Save Scala Spark Streaming Data to MongoDB

Here's my simplified Apache Spark Streaming code which gets input via Kafka Streams, combine, print and save them to a file. But now i want the incoming stream of data to be saved in MongoDB.
val conf = new SparkConf().setMaster("local[*]")
.setAppName("StreamingDataToMongoDB")
.set("spark.streaming.concurrentJobs", "2")
val sc = new SparkContext(conf)
val sqlContext = new SQLContext(sc)
val ssc = new StreamingContext(sc, Seconds(1))
val kafkaParams = Map("metadata.broker.list" -> "localhost:9092")
val topicName1 = List("KafkaSimple").toSet
val topicName2 = List("SimpleKafka").toSet
val stream1 = KafkaUtils.createDirectStream[String, String, StringDecoder, StringDecoder](ssc, kafkaParams, topicName1)

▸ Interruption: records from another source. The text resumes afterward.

-- ==== Sys2Proof/Machine/CmdCanSafe.lean ====
section
/-! DEFINITION. Meanings of the rows of the CAN and safety commands. -/

namespace Sys2Proof.Machine

/-- CAN_SEND: Makes a TRIGGER 1 send object pending with given data. (R336) -/
def execCanSend (h : CmdHdr) (s : State) : Host.Outcome State Fault Refusal :=
  commandRow 0x0D01 h runCanSend s

/-- CAN_RECOVER: Starts bus-off recovery of a CAN port. (R341) -/
def execCanRecover (h : CmdHdr) (s : State) : Host.Outcome State Fault Refusal :=
  commandRow 0x0D02 h runCanRecover s

/-- CAN_RATE_DETECT: Detects nominal and data rates in listen-only mode. (R339) -/
def execCanRateDetect (h : CmdHdr) (s : State) : Host.Outcome State Fault Refusal :=
  commandRow 0x0D03 h runCanRateDetect s

/-- CAN_RING_READ: Moves receive ring entries into a host buffer. (R337) -/
def execCanRingRead (h : CmdHdr) (s : State) : Host.Outcome State Fault Refusal :=
  commandRow 0x0D04 h runCanRingRead s

/-- SAFE_STATUS: Returns the safety layer state, CONFIG_CRC and function states. (R374) -/
def execSafeStatus (h : CmdHdr) (s : State) : Host.Outcome State Fault Refusal :=
  commandRow 0x0E01 h runSafeStatus s

/-- SAFE_DIAG_READ: Returns safety diagnostic counters and self-test results. (R374) -/
def execSafeDiagRead (h : CmdHdr) (s : State) : Host.Outcome State Fault Refusal :=
  commandRow 0x0E02 h runSafeDiagRead s

/-- SAFE_CONFIG_STAGE: Stages a safety section after both channels check it. (R373) -/
def execSafeConfigStage (h : CmdHdr) (s : State) : Host.Outcome State Fault Refusal :=
  commandRow 0x0E03 h runSafeConfigStage s

/-- SAFE_CONFIG_ACCEPT: Accepts the staged safety configuration with its CRC as key. (R373) -/
def execSafeConfigAccept (h : CmdHdr) (s : State) : Host.Outcome State Fault Refusal :=
  commandRow 0x0E04 h runSafeConfigAccept s

/-- SAFE_CONN_RESTART: Restarts a Nalat connection in FAULT to STARTING. (R374) -/
def execSafeConnRestart (h : CmdHdr) (s : State) : Host.Outcome State Fault Refusal :=
  commandRow 0x0E05 h runSafeConnRestart s

end Sys2Proof.Machine
end

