-- ==== Sys2Proof/Machine/CmdConfig.lean ====
section
/-! DEFINITION. Meanings of the rows of the configuration and unit commands. -/

namespace Sys2Proof.Machine

/-- CFG_LOAD: Checks and stages an Alaqua package in MRAM. (R439) -/
def execCfgLoad (h : CmdHdr) (s : State) : Host.Outcome State Fault Refusal :=
  commandRow 0x0201 h runCfgLoad s

/-- CFG_CHECK: Runs Sluice on the staged package and writes the report. (R439) -/
def execCfgCheck (h : CmdHdr) (s : State) : Host.Outcome State Fault Refusal :=
  commandRow 0x0202 h runCfgCheck s

/-- CFG_ADMIT: Checks and applies the staged package at the next commit of local group 0. (R439) -/
def execCfgAdmit (h : CmdHdr) (s : State) : Host.Outcome State Fault Refusal :=
  commandRow 0x0203 h runCfgAdmit s

/-- CFG_RECORD: Applies records as a delta after a Sluice check. (R439) -/
def execCfgRecord (h : CmdHdr) (s : State) : Host.Outcome State Fault Refusal :=
  commandRow 0x0204 h runCfgRecord s

/-- CFG_READ: Returns the admitted configuration as an unsigned full package. (R429) -/
def execCfgRead (h : CmdHdr) (s : State) : Host.Outcome State Fault Refusal :=
  commandRow 0x0205 h runCfgRead s

/-- UNIT_DISABLE: Disables a unit at the instant its rule names. (R432) -/
def execUnitDisable (h : CmdHdr) (s : State) : Host.Outcome State Fault Refusal :=
  commandRow 0x0206 h runUnitDisable s

/-- UNIT_ENABLE: Returns a disabled unit to service under its admitted record. (R433) -/
def execUnitEnable (h : CmdHdr) (s : State) : Host.Outcome State Fault Refusal :=
  commandRow 0x0207 h runUnitEnable s

/-- SLUICE_READ: Returns the load part of the Sluice report for the admitted configuration. (R444) -/
def execSluiceRead (h : CmdHdr) (s : State) : Host.Outcome State Fault Refusal :=
  commandRow 0x0208 h runSluiceRead s

end Sys2Proof.Machine
end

val stream2 = KafkaUtils.createDirectStream[String, String, StringDecoder, StringDecoder](ssc, kafkaParams, topicName2)
val lines1 = stream1.map(_._2)
val lines2 = stream2.map(_._2)
val allThelines = lines1.union(lines2)
allThelines.print()
allThelines.repartition(1).saveAsTextFiles("File", "AllTheLinesCombined")
I have tried Stratio Spark-MongoDB Library and some other resources but still no success. Someone please help me proceed or redirect me to some useful working resource/tutorial. Cheers :)
If you want to write out to a format which isn't directly supported on DStreams you can use foreachRDD to write out each batch one-by-one using the RDD based API for Mongo.
lines1.foreachRDD ( rdd => {
rdd.foreach( data =>
if (data != null) {
// Save data here
} else {
println("Got no data in this window")
}
)
})
Do same for lines2.